Onkyo DV-S939 Progressive-Scan DVD-Audio/Video Player Page 2
On the back panel, the DV-S939 gets down to business. The analog outputs include two pairs of stereo RCA outs plus 5.1-channel RCA and DB-25 outputs (a DB-25 cable is even included as a supplied accessory). The multichannel outputs carry the decoded analog signals from the built-in Dolby Digital and DTS decoders, as well as the DVD-Audio output. For video, there are two sets of composite and S-video outputs, along with two groups of component video outputs that can be set, via an onscreen menu, to output interlaced or progressive component video signals. The RS-232 port can be used to upgrade the processor in the DV-S939, as well as integrate the player into an automated control system. Two sets of optical and digital audio outputs and the power cord round out the back panel.
The picture quality from this player is simply marvelous, with fine detail and great color. There's quite an extensive ability to adjust the picture's performance, and three groups of custom picture settings can be stored in memory for both the interlaced and the progressive outputs. These custom settings include (for the interlaced output) adjustments to contrast, brightness, color, tint, sharpness, black level, gamma, Y/C time correction, and edge enhancement. The gamma adjustment was very helpful in brightening some of the darker scenes in Mission: Impossible 2 and Men in Black.
I've seen the zoom modes on several DVD players in the past, but the blocky picture quality they created was so consistently awful that I wondered what purpose other than marketing the inclusion of such a feature served. The zoom on the DV-S939 is not the typical Cubist picture digitizer, however. Even zoomed all the way in (magnifying the visible portion of the picture on the screen by about two), the picture is clean and undistorted. At first glance, it may appear that the enlarged picture has less detail, but this isn't really the case. Since the images on the screen are larger, you expect them to have more detail. Instead, what you see is a very smooth enlargement of the same details that were present in the original image. The zoom is absolutely good enough to use for checking out special effects, as well as creating your own pan-and-scan version of movies in an aspect ratio you feel comfortable with.

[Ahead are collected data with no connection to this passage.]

/-- A valid serving template (R305). -/
structure Template where
  /-- template number (R305). -/
  index : Nat := 0
  /-- EDITION (R305). -/
  edition : Nat := 0
  /-- STEP_SLOT (R305). -/
  stepSlot : Nat := 0
  /-- DRAFT_SLOT (R305). -/
  draftSlot : Nat := 0
  /-- EMBEDS (R305). -/
  embeds : Bool := false
  /-- SAMPLES (R305). -/
  samples : Bool := false
  /-- DRAFT (R305). -/
  draft : Bool := false
  /-- CAPACITY (R305). -/
  capacity : Nat := 0
  /-- binding entries of the step graph (R306). -/
  bindings : List Binding := []
  /-- binding entries of the draft graph (R306). -/
  draftBindings : List Binding := []
  /-- STEP_TABLE (R305). -/
  stepTable : Nat := 0
  /-- rows composed for the next run (R308). -/
  rows : List StepRow := []
  /-- end of composition (R308). -/
  composedAt : Nat := 0
  /-- tick the step was composed for (R308). -/
  forTick : Nat := 0
  /-- rows of the run in progress (R308). -/
  running : List StepRow := []
  /-- chain nodes of the draft run in progress (R325). -/
  draftRows : List StepRow := []
  deriving DecidableEq, Repr

/-- A sampling block (R315). -/
structure Sampling where
  /-- TEMPERATURE (R315). -/
  temperature : BitVec 32 := 0
  /-- TOP_P (R315). -/
  topP : BitVec 32 := 0x3F800000
  /-- FREQUENCY (R315). -/
  frequency : BitVec 32 := 0
  /-- PRESENCE (R315). -/
  presence : BitVec 32 := 0
  /-- REPETITION (R315). -/
  repetition : BitVec 32 := 0x3F800000
  /-- TOP_K (R315). -/
  topK : Nat := 64
  /-- COUNT_PROMPT (R315). -/
  countPrompt : Bool := false
  /-- TREE_WIDTH (R315). -/
  width : Nat := 0
  /-- TREE_DEPTH (R315). -/
  depth : Nat := 0
  /-- STOP tokens (R315). -/
  stop : List Nat := []
  deriving DecidableEq, Repr

/-- A tracked request (R300-R304). -/
structure Request where
  /-- REQUEST_ID (R301). -/
  id : Nat := 0
  /-- sequence slot (R301). -/
  seqSlot : Nat := 0
  /-- admission order (R309). -/
  order : Nat := 0
  /-- PREFILL, DECODE or ENDED (R302). -/
  state : ReqState := .prefill
  /-- parked (R304). -/
  parked : Bool := false
  /-- adapter (R331). -/
  adapter : Option Nat := none
  /-- EDITION_FOLLOW (R332). -/
  follow : Bool := false
  /-- SPECULATE (R325). -/
  speculate : Bool := false
  /-- MAX_TOKENS (R301). -/
  maxTokens : Nat := 0
  /-- SEED (R314). -/
  seed : Nat := 0
  /-- RING (R319). -/
  ring : Nat := 0
  /-- RING_ENTRIES (R319). -/
  ringEntries : Nat := 0
  /-- records written (R319). -/
  ringTail : Nat := 0
  /-- records freed, as last read (R322). -/
  ringHead : Nat := 0
  /-- PROMPT_TOKENS (R301). -/
  promptTokens : Nat := 0
  /-- prompt copy (R301). -/
  prompt : List Nat := []
  /-- positions taken from the prefix (R303). -/
  prefixLen : Nat := 0
  /-- the prefix's prompt tokens (R303). -/
  prefixTokens : List Nat := []
  /-- sampling block (R315). -/
  sampling : Sampling := {}
  /-- edition pinned (R301). -/
  edition : Nat := 0
  /-- edition of the step in which each position was computed (R335). -/
  editions : List (Nat × Nat) := []
  /-- edition last used (R339). -/
  lastEdition : Nat := 0
  /-- committed length (R336). -/
  committed : Nat := 0
  /-- tokens known by position (R336). -/
  known : List (Nat × Nat) := []
  /-- next prompt position to take (R310). -/
  prefillNext : Nat := 0
  /-- positions queued as recompute rows (R336). -/
  recompute : List Nat := []
  /-- tokens emitted (R324). -/
  emitted : Nat := 0
  /-- count table (R316). -/
  counts : List (Nat × Nat) := []
  /-- END_REASON (R320). -/
  endReason : Nat := 0
  /-- status of a FAILED end (R339). -/
  endStatus : Nat := 0
  /-- full tree size (R328). -/
  full : Bool := true
  /-- consecutive full rejections (R328). -/
  rejections : Nat := 0
  /-- tokens emitted at size zero since the last probe (R328). -/
  sinceZero : Nat := 0
  /-- the tree in flight is a probe (R328). -/
  probing : Bool := false
  /-- tree nodes drafted: node, parent, token (R325). -/
  tree : List (Nat × Nat × Nat) := []
  /-- accepted path of the previous verify step (R203). -/
  accepted : List Nat := []
  /-- tick of the last step (R304). -/
  lastStep : Nat := 0
  /-- an input token waits for composition (R308). -/
  pending : Bool := false
  /-- records from this position on carry REISSUED (R336). -/
  reissueFrom : Option Nat := none
  /-- its recomputation follows a failed run (R313). -/
  failedOnce : Bool := false
  /-- ring room last reported to the embedding device (R309). -/
  rings : Nat := 0
  /-- REQUEST_RETIRE accepted (R337). -/
  retiring : Bool := false
  /-- tick number at which it was accepted (R337). -/
  retireTick : Nat := 0
  /-- extent that holds the prompt copy (R301). -/
  promptAt : Option Nat := none
  /-- extent that holds the count table (R316). -/
  countAt : Option Nat := none
  /-- prefix holder's sequence slot plus 1, 0 for none (R303). -/
  madeOf : Nat := 0
  /-- admitted on its embedding device (R300). -/
  embeds : Bool := false
  /-- admitted on its sampling device (R300). -/
  samples : Bool := false
  /-- tick of arrival of its input token or rollback (R309). -/
  inputTick : Nat := 0
  /-- last position whose token is drawn again (R336). -/
  reissueTo : Nat := 0
  /-- held back for ring room (R309). -/
  stalled : Bool := false
  deriving DecidableEq, Repr

/-- A loaded adapter (R329). -/
structure Adapter where
  /-- ADAPTER_ID (R330). -/
  id : Nat := 0
  /-- base edition (R329). -/
  edition : Nat := 0
  /-- POINTS (R329). -/
  points : Nat := 0
  /-- physical address of the image (R329). -/
  base : Nat := 0
  /-- bytes of the image (R329). -/
  bytes : Nat := 0
  /-- holds an uncorrectable word (R402). -/
  damaged : Bool := false
  deriving DecidableEq, Repr

/-- A hand-off that is arriving (R388). -/
structure Hand where
  /-- source (R388). -/
  src : Nat := 0
  /-- TAG (R388). -/
  tag : Nat := 0
  /-- ROWS, tick number and row records so far (R388). -/
  head : List (BitVec 8) := []
  /-- activation bytes landed (R388). -/
  landed : Nat := 0
  deriving DecidableEq, Repr

/-- Serving (R300-R341). -/
structure Srv where
  /-- valid templates (R305). -/
  templates : List Template := []
  /-- tracked requests (R301). -/
  requests : List Request := []
  /-- rows that wait for composition (R308). -/
  arrivals : List StepRow := []
  /-- loaded adapters (R329). -/
  adapters : List Adapter := []
  /-- adapter extents freed at a tick: tick, base, bytes (R330). -/
  adapterFree : List (Nat × Nat × Nat) := []
  /-- current edition (R333). -/
  current : Nat := 0
  /-- edition that becomes current at the tick (R333). -/
  switchDue : Option Nat := none
  /-- releasing editions (R334). -/
  releasing : List Nat := []
  /-- ring vectors due this frame (R323). -/
  ringVectors : List Nat := []
  /-- hand-offs whose rows or activations are still arriving (R388). -/
  hands : List Hand := []
  /-- requests admitted since reset (R309). -/
  admitted : Nat := 0
  /-- frames of the tier window passed (R352). -/
  tierFrames : Nat := 0
  /-- promotions started in this window (R354). -/
  tierMoves : Nat := 0
  deriving DecidableEq, Repr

Of course, this player's big claim to fame is its DVD-Audio playback capability. The DV-S939 uses 24-bit/192-kilohertz digital-to-analog converters, and the menus allow you to choose bitstream or PCM digital output, as well as two-channel or six-channel analog output. Small blue LEDs under the drawer door on the front panel indicate the sampling rate of the playback. After listening for a short time, my only problem with this DVD-Audio player was the slim amount of true DVD-Audio software available. Both the Big Phat Band: Swingin' for the Fences and Emerson, Lake & Palmer's Brain Salad Surgery DVD-Audio discs had outstanding clarity, detail, and energy. I didn't always agree with the amount of musical information mixed in the rear channels (something specified by the disc, not the player), but I do have to admit that I missed the engaging and energetic vibrancy that was clearly lacking in the otherwise-excellent two-channel mixes.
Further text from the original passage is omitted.